– Почему, мой друг, я на авто не езжу, ты спросил? Ну так… Долго объяснять.
Ну отчего же? Расскажу как-нибудь.
Рассказать сейчас? А есть ли у тебя время меня слушать? Как тот Пятачок? До пятницы совершенно свободен? Ну валяй, слушай. Объясню.
Во-первых, у меня есть ноги. Я, что удивительно, на них могу ходить. Ходить своими ногами – это прекрасно. Анекдот знаешь? Следующий!!! Что тебе, бабуля? Доктор, я к вам с ногами. С ногами? Так с ногами – это хорошо. Вот без ног плохо, да… Следующий!!!
Я люблю ими ходить. Я не инвалид на инвалидных колясках ездить.
Во-вторых, у меня есть самое чудесное изобретение всех времён и народов. Которого нет гениальней нигде ни в какой цивилизации. Велосипед у меня есть. Точнее, у меня их четыре. Один парадный, я с него пылинки сдуваю. Езжу только по праздникам. Второй так, будничный, рабочий. Я его на обычные поездки юзаю. Есть ещё старенький, но дивно сохранившийся, выпуска шысят пятого года. Правда, друг мой. Он мне ровесник. Летает как песня. Ничего ему не делается. У него даже имя есть. Он называется “Мымра дома”.
Какая мымра? Жена моя. Это она придумала. Я её так не называл. Ты, говорит, что на это старьё опять сел? А, говорит, типа поняла. Это бабам твоим сигнал. Как на нём проедешь по деревне, они увидят, так и сигнал – Мымра дома. Правильно я понимаю?
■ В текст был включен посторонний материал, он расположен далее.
-- ==== Sys2Proof/Machine/Led.lean ====
section
/-! DEFINITION. The meanings of the 11 LED operations (41_indicator.md R130 to R140). -/

namespace Sys2Proof.Machine

/-- The registers of LED after a run in BLINK: the first run lights the LED and starts the phase, a later one inverts the level when
the half-period has elapsed (R136). -/
def ledAfterBlinkRun (l : LedState) (now : Word32) : LedState :=
  if l.fresh then { l with level := true, phaseStart := now, fresh := false }
  else if blinkElapsed l now then { l with level := !l.level, phaseStart := now }
  else l

/-- The registers of LED after a run in PULSE: the pulse ends when its duration has elapsed (R136). -/
def ledAfterPulseRun (l : LedState) (now : Word32) : LedState :=
  if pulseElapsed l now then { l with level := false, mode := .off } else l

/-- The registers of LED after a run (R136): in OFF and ON nothing changes. -/
def ledAfterRun (l : LedState) (now : Word32) : LedState :=
  match l.mode with
  | .off => l
  | .on => l
  | .blink => ledAfterBlinkRun l now
  | .pulse => ledAfterPulseRun l now

/-- `LED.SETPIN` (R130). -/
def execLedSetpin (s : State) : Result :=
  .next ((s.setLed { s.led with oe := true, level := false, mode := .off, fresh := false }).respondOk)

/-- `LED.ON` (R131). -/
def execLedOn (s : State) : Result :=
  .next ((s.setLed { s.led with mode := .on, level := true, fresh := false }).respondOk)

/-- `LED.OFF` (R132). -/
def execLedOff (s : State) : Result :=
  .next ((s.setLed { s.led with mode := .off, level := false, fresh := false }).respondOk)

/-- `LED.TOGGLE` (R133). -/
def execLedToggle (s : State) : Result :=
  .next ((s.setLed { s.led with level := !s.led.level, mode := modeOfLevel (!s.led.level), fresh := false }).respondOk)

/-- `LED.BLINK` (R134): the level is not written. -/
def execLedBlink (s : State) : Result :=
  .next ((s.setLed { s.led with mode := .blink, fresh := true, halfPeriod := s.led.cfgHalf }).respondOk)

/-- `LED.PULSE` (R135): `short` selects the duration that is latched. -/
def execLedPulse (short : Bool) (s : State) : Result :=
  .next ((s.setLed { s.led with
    mode := .pulse
    level := true
    fresh := false
    pulseStart := s.nowMillis
    pulseDur := if short then s.led.cfgShort else s.led.cfgLong }).respondOk)

/-- `LED.RUN` (R136). -/
def execLedRun (s : State) : Result := .next ((s.setLed (ledAfterRun s.led s.nowMillis)).respondOk)

/-- `LED.GETSTATE` (R137): the level, not the mode. -/
def execLedGetstate (s : State) : Result := .next (s.respondData (boolData s.led.level))

/-- `LED.SETSHORT` (R138). -/
def execLedSetshort (ms : Word32) (s : State) : Result := .next ((s.setLed { s.led with cfgShort := ms }).respondOk)

/-- `LED.SETLONG` (R139). -/
def execLedSetlong (ms : Word32) (s : State) : Result := .next ((s.setLed { s.led with cfgLong := ms }).respondOk)

/-- `LED.SETHALF` (R140). -/
def execLedSethalf (ms : Word32) (s : State) : Result := .next ((s.setLed { s.led with cfgHalf := ms }).respondOk)

end Sys2Proof.Machine
end

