-- ==== Sys2Proof/Machine/Sw.lean ====
section
/-! DEFINITION. The meanings of the 10 SW operations (42_input.md R160 to R169). -/

namespace Sys2Proof.Machine

/-- The registers of SW after the flip to `sample` (R161): the four time registers are written from the same `now`. -/
def swAfterFlip (w : SwState) (sample : Bool) (now : Word32) : SwState :=
  { w with
    stable := sample
    lastStateDuration := sub32 now w.currentStateStart
    currentStateStart := now
    lastChangeTime := now
    changed := true }

/-- The registers of SW after a run that reads the normalised sample (R161). `mismatchFrom` looks at `raw` before it is written. -/
def swAfterRun (w : SwState) (sample : Bool) (now : Word32) : SwState :=
  let start := mismatchFrom w now
  if sample != w.stable then
    if debounced w now start then swAfterFlip { w with raw := sample, mismatchStart := start } sample now
    else { w with raw := sample, mismatchStart := start }
  else { w with raw := sample }

/-- `SW.SETPIN` (R160). -/
def execSwSetpin (activeHigh : Bool) (s : State) : Result :=
  .next ((s.setSw { s.sw with activeHigh := activeHigh, cfgd := true }).respondOk)

/-- `SW.RUN` (R161). -/
def execSwRun (s : State) : Result :=
  .next ((s.setSw (swAfterRun s.sw (normalise s.pinSw s.sw.activeHigh) s.nowMillis)).respondOk)

/-- `SW.GETSTATE` (R162): the debounced level, normalised (C3). -/
def execSwGetstate (s : State) : Result := .next (s.respondData (boolData s.sw.stable))

/-- `SW.ISPRESSED` (R163). -/
def execSwIspressed (s : State) : Result := .next (s.respondData (boolData (swIsPressed s.sw)))

/-- `SW.STATECHANGED` (R164): answers the flag and clears it. -/
def execSwStatechanged (s : State) : Result :=
  .next ((s.setSw { s.sw with changed := false }).respondData (boolData s.sw.changed))

/-- `SW.CURDURATION` (R165): the clock is read at the query. -/
def execSwCurduration (s : State) : Result :=
  .next (s.respondData (wordData (sub32 s.nowMillis s.sw.currentStateStart)))

/-- `SW.LASTDURATION` (R166). -/
def execSwLastduration (s : State) : Result := .next (s.respondData (wordData s.sw.lastStateDuration))

/-- `SW.LASTCHANGETIME` (R167). -/
def execSwLastchangetime (s : State) : Result := .next (s.respondData (wordData s.sw.lastChangeTime))

/-- `SW.RESETDURATION` (R168). -/
def execSwResetduration (s : State) : Result :=
  .next ((s.setSw { s.sw with currentStateStart := s.nowMillis }).respondOk)

/-- `SW.SETDEBOUNCE` (R169). -/
def execSwSetdebounce (ms : Word32) (s : State) : Result := .next ((s.setSw { s.sw with debounceMs := ms }).respondOk)

end Sys2Proof.Machine
end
Границ моему веселью тогда не было. Разве что по земле от смеха не катался, а так – ревел навзрыд, как смешно было.
Увековечилась фишка сия в названии велосипеда. Так он с тех пор и называется.
Ещё у меня есть один зимний. Я на нём в сложную ледовую обстановку езжу. Зимой.
У него шины пошире, и посадка пониже. Чтоб падать комфортней, если чё. А вообще-то я зимой не падаю. Долгие годы тренировки.
Вот. Всесезонная такая техника.
Да денег-то у меня достаточно. Купить эту груду железа – хоть завтра. Не новую, но среднего пошиба – осилю.
Только нет. Я имел три автомобиля. Не одновременно, конечно, а так, по очереди. И все три у меня были только для того, чтоб я понял. Что мне не нужно ни одного. Все три у меня большую часть своей жизни в гараже простояли. Так, раза два в год до папы-мамы доеду за сто километров, и опять в стойло.
Я так прикинул – по нынешним временам на гипотетический рубль полученного удовольствия от полёта своей жопы над асфальтом, сидя в мягком кресле, ты вкладываешь в эту шайтан-технику рублей двести кровных и вполне реальных. На всё это железо, бензин, масла-фильтра, ремонт-шремонт, справки-осаги, штрафы-техосмотры… тьфу, блевать тянет, как вспомнишь. А ты представь, товарищ, скока всякой шоблы-грёблы тебе кормить приходится. Которая ко всей этой инфраструктуре присосалась-не оторвёшь. Бензинщики там, гаишники, техосмотрщики, страховщики, автослесари, врачи, юристы, похеристы – такая армия, взглядом не окинешь. И всем им дай-подай. Правда, блевать тянет.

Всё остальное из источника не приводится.